B) Once author provides structure(s): Complete the curation of the article, including "Provided by author" in the Data Location Field in Epitope Structure.
C) Update F2, adding comments to include by whom and when the information was sent.

II) If an e-mail address is not provided in the article, a reference cited by the manuscript regarding the epitope structure may be used for sequence information. The [Epitope Structure] Data Location Field should state where the information was found as cited reference or author communication.

The following format should be used anytime literature is cited in the IEDB: Sette et al. (2007).

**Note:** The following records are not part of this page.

-- ==== Sys2Proof/Certificates/Slice0/Obligations.lean ====
section
/-!
DEFINITION. The statements for the provers. In each of them `t` is the instant of the command, which is
taken at `max s.now t` (DESIGN CHOICE, log 2), and `u` is the next state; `u = { s with … }` says that
every field not named there is untouched.
-/

open Sys2Proof Sys2Proof.Machine

/-! ### The step -/

/-- The command at the front of the queue is executed on the part with the queue's rest. -/
def Obligations.StepTakesFrontOfQueue : Prop :=
  ∀ (s : State) (c : Instr) (rest : List Instr),
    step { s with pending := c :: rest } = exec c { s with pending := rest }

/-- No command faults or is refused, one that the state does not call for included (DESIGN CHOICE, log 26, 3
and 8); none touches the queue (log 1), and but for power-on reset none takes the timebase back (log 2
and 5). The refusals of the spec are next states (R101, R150, R167). -/
def Obligations.EveryCommandAnswersNext : Prop :=
  ∀ (c : Instr) (s : State), ∃ u, exec c s = .next u ∧ u.pending = s.pending ∧
    (c ≠ .powerOnReset → s.now ≤ u.now)

/-- The state after power-on reset has every invariant. -/
def Obligations.ResetSatisfiesInvariants : Prop := State.reset.Inv

/-! ### Invariants every step keeps -/

/-- At most six slots are ever occupied (R76), and the waiting list stays in order of due time and then of
load index (R77). -/
def Obligations.StepKeepsSlotBound : Prop :=
  (∀ s u : State, s.SlotsOk → step s = .next u → u.SlotsOk) ∧
  ∀ s u : State, s.WaitingOk → step s = .next u → u.WaitingOk

/-- Scenes stay well-formed (R122, R123), and free and held pool entries always make 192 (R124). -/
def Obligations.StepKeepsScenePool : Prop :=
  ∀ s u : State, s.PoolOk → s.ScenesOk → step s = .next u → u.PoolOk ∧ u.ScenesOk

/-- Every load record keeps the rules about one record: configuration (R1, R3), levels (R5), ramp (R47),
counts (R7, R92), fault cause (R8), staged copy (R106). Every load of an untaken quiet sample stays ACTIVE
or DEFINED, on its line and sensed: a load released, faulted, with sensing turned off (R18, R103, R104) or
moved off the line (log 29) has left it. -/
def Obligations.StepKeepsRecords : Prop :=
  (∀ s u : State, s.RecordsOk → s.FiringOk → s.ScenesOk → s.LinkOk → step s = .next u → u.RecordsOk) ∧
  ∀ s u : State, s.SamplesOk → step s = .next u → u.SamplesOk

/-- Every tracker stays in a lock state with its fields in range, and is OFF exactly while disabled
(R27, Tables 2-1 and 2-2). -/
def Obligations.StepKeepsTrackers : Prop :=
  ∀ s u : State, s.TrackersOk → step s = .next u → u.TrackersOk

/-- Whatever is driven, waits for a slot or is listed stays of a load that is ACTIVE on a tracked line,
and no load is ACTIVE in inhibit or while RST is low (R82, R86, R90). -/
def Obligations.StepKeepsFiringSafe : Prop :=
  ∀ s u : State, s.FiringOk → s.TrackersOk → step s = .next u → u.FiringOk

/-- The commit set is empty exactly in IDLE, and every member holds a copy and waits for the tracked line
of its configuration in force (R109, R121). -/
def Obligations.StepKeepsCommitSet : Prop :=
  ∀ s u : State, s.CommitOk → s.RecordsOk → s.TrackersOk → step s = .next u → u.CommitOk

/-- The station table keeps the rules of R138, with the link on and no poll in flight a slot in use is
chosen for the next Poll frame (R146; a removed choice is made anew, log 14), and a ramp with origin HOLD(s)
exists only while slot s holds a hold (R64). -/
def Obligations.StepKeepsStationTable : Prop :=
  ∀ s u : State, s.LinkOk → s.HoldsOk → step s = .next u → u.LinkOk ∧ u.HoldsOk

/-- A gate is high only while its load is ACTIVE, the load's line is tracked and ALLOFF is released
(R82). -/
def Obligations.HighGateIsDrivable : Prop :=
  ∀ (s : State) (n : LoadIx), s.FiringOk → s.gate n = true →
    s.allOff = false ∧ s.firing.inhibit = false ∧ s.rstLow = false ∧ ∃ l, s.Drives n l

/-! ### Frames (chapter 11) -/

/-- The check value of the CRC-8 over the ASCII bytes of 123456789 is 0xF4 (R184); and a frame is intact
exactly when it is the image of a code and a payload of at most 128 bytes, whatever follows the CRC byte
(R164, R185). -/
def Obligations.IntactFrameIsFrameImage : Prop :=
  (crc8 [0x31#8, 0x32#8, 0x33#8, 0x34#8, 0x35#8, 0x36#8, 0x37#8, 0x38#8, 0x39#8] = 0xF4#8) ∧
  ∀ (f : List Byte) (code : Byte) (p : List Byte),
    parseFrame f = some ⟨code, p⟩ ↔ p.length ≤ 128 ∧ ∃ tail, f = commandFrame code p ++ tail

/-- A Reply is valid at a polled address exactly when it is the image of a request from that address
(R144, R188); the sequence bit of an IDLE is not read (R149). -/
def Obligations.ValidReplyIsReplyImage : Prop :=
  ∀ (a : Nat) (f : List Byte) (r : Request), 1 ≤ a → a ≤ 31 →
    (parseReply a f = some r ↔
      ∃ b tail, (∀ q ∈ r.seq, q = b) ∧ f = replyFrame a b r ++ tail)

/-! ### Resets and ALLOFF -/

/-- Power-on reset gives every block its reset values; as the reset ends SAFETY holds restarted and ALLOFF
is judged (R26, R46, R90, R91, R105, R119, R137, R162, R174, R183). The timebase at 0 is a DESIGN CHOICE
(log 5); the pins and the queue are the outside's. With RST low the part stays in reset (log 18). -/
def Obligations.PowerOnResetGivesResetState : Prop :=
  ∀ s : State, exec .powerOnReset s = .next { State.reset with
    rstLow := s.rstLow
    allOff := s.allOff
    zc := s.zc
    sense := s.sense
    pending := s.pending
    firing := Firing.reset (!s.rstLow && s.allOff)
    attention := if s.rstLow then Attention.cleared 0 else
      { Attention.cleared 0 with safety := ⟨true, s.allOff, false, false⟩ } }

/-- As RST goes low every block takes its reset values, with every gate, ATTN and LDE low (R26, R46, R90,
R105, R119, R137, R162, R174, R183). While RST is low they are held: no command but the end of the reset and
POWER_ON_RESET changes more than the timebase and the levels of ALLOFF and of the zero-cross inputs (R28,
R84, R91, R144, R174). As RST returns high SAFETY gains restarted, ALLOFF is judged, and transactions are
taken from then on (R91, R174, R183; the instant `openSince` is log 9). -/
def Obligations.PinResetHoldsThenEnds : Prop :=
  (∀ (s : State) (t : Nat), s.rstLow = false → ∃ u, exec (.pinReset t) s = .next u ∧
    u = { State.reset with
      now := max s.now t
      rstLow := true
      allOff := s.allOff
      zc := s.zc
      sense := s.sense
      pending := s.pending
      port := CommandUnit.reset (max s.now t)
      attention := Attention.cleared 0 } ∧
    (∀ n, u.gate n = false) ∧ u.attn = false ∧ u.lde = false) ∧
  (∀ (s : State) (c : Instr), s.rstLow = true → c ≠ .powerOnReset → (∀ t, c ≠ .pinResetEnd t) →
    ∃ now level zc, exec c s = .next { s with now := now, allOff := level, zc := zc } ∧ s.now ≤ now ∧
      (level = s.allOff ∨ ∃ t, (c = .alloffAssertion t ∧ level = true) ∨
        (c = .alloffRelease t ∧ level = false)) ∧
      (zc = s.zc ∨ ∃ t l high, c = .zeroCrossEdge t l high ∧ zc = s.zc.set l high)) ∧
  ∀ (s : State) (t : Nat), s.rstLow = true → ∃ u, exec (.pinResetEnd t) s = .next u ∧
    u = { s with
      now := max s.now t
      rstLow := false
      firing := { s.firing with inhibit := s.allOff }
      port := { s.port with openSince := max s.now t }
      attention := { Attention.cleared s.attention.mask with safety := ⟨true, s.allOff, false, false⟩ } } ∧
    (s.attention.isMasked .safety = false → u.attn = true)

/-- An assertion of ALLOFF makes the all-off actions, enters inhibit and raises all_off_asserted (R85). -/
def Obligations.AlloffAssertionTakesLoadsOff : Prop :=
  ∀ (s : State) (t : Nat), s.RecordsOk → s.rstLow = false → s.allOff = false →
    ∃ u, exec (.alloffAssertion t) s = .next u ∧ s.TakenOff u ∧ u.firing.inhibit = true ∧
      u = { s with
        now := max s.now t
        allOff := true
        loads := u.loads
        firing := u.firing
        monitor := u.monitor
        link := u.link
        attention := { s.attention with safety := { s.attention.safety with allOffAsserted := true } } }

Nature 48: 1141-7. [PMID:12345678]

When citing epitope location, “Reference cited” should be used in location field and citation information should be placed in comments. Provide the PMID whenever it can be easily obtained.

III) If doubts persist regarding the epitope structure, the data cannot be included in the database. If the author does not respond within two weeks, the reference will be deemed uncuratable. Curation status in Form F2 should be selected as <Uncuratable: Reference Scan> with comments including the reason(s) why the epitope/reference was deemed uncuratable.

Important Note: Cited References The same guidelines are to be applied when researching context information such as the generation of T cell clones or monoclonal antibodies. When researching clone production and mAb generation, only go to references cited by the paper that you are curating. If those references do not provide the needed information, do not continue to search further. Add an immunization comment stating that the details were not provided and clarify this point to the reviewer on the cover sheet, letting the reviewer know that you did look at the references, but still could not find the needed information.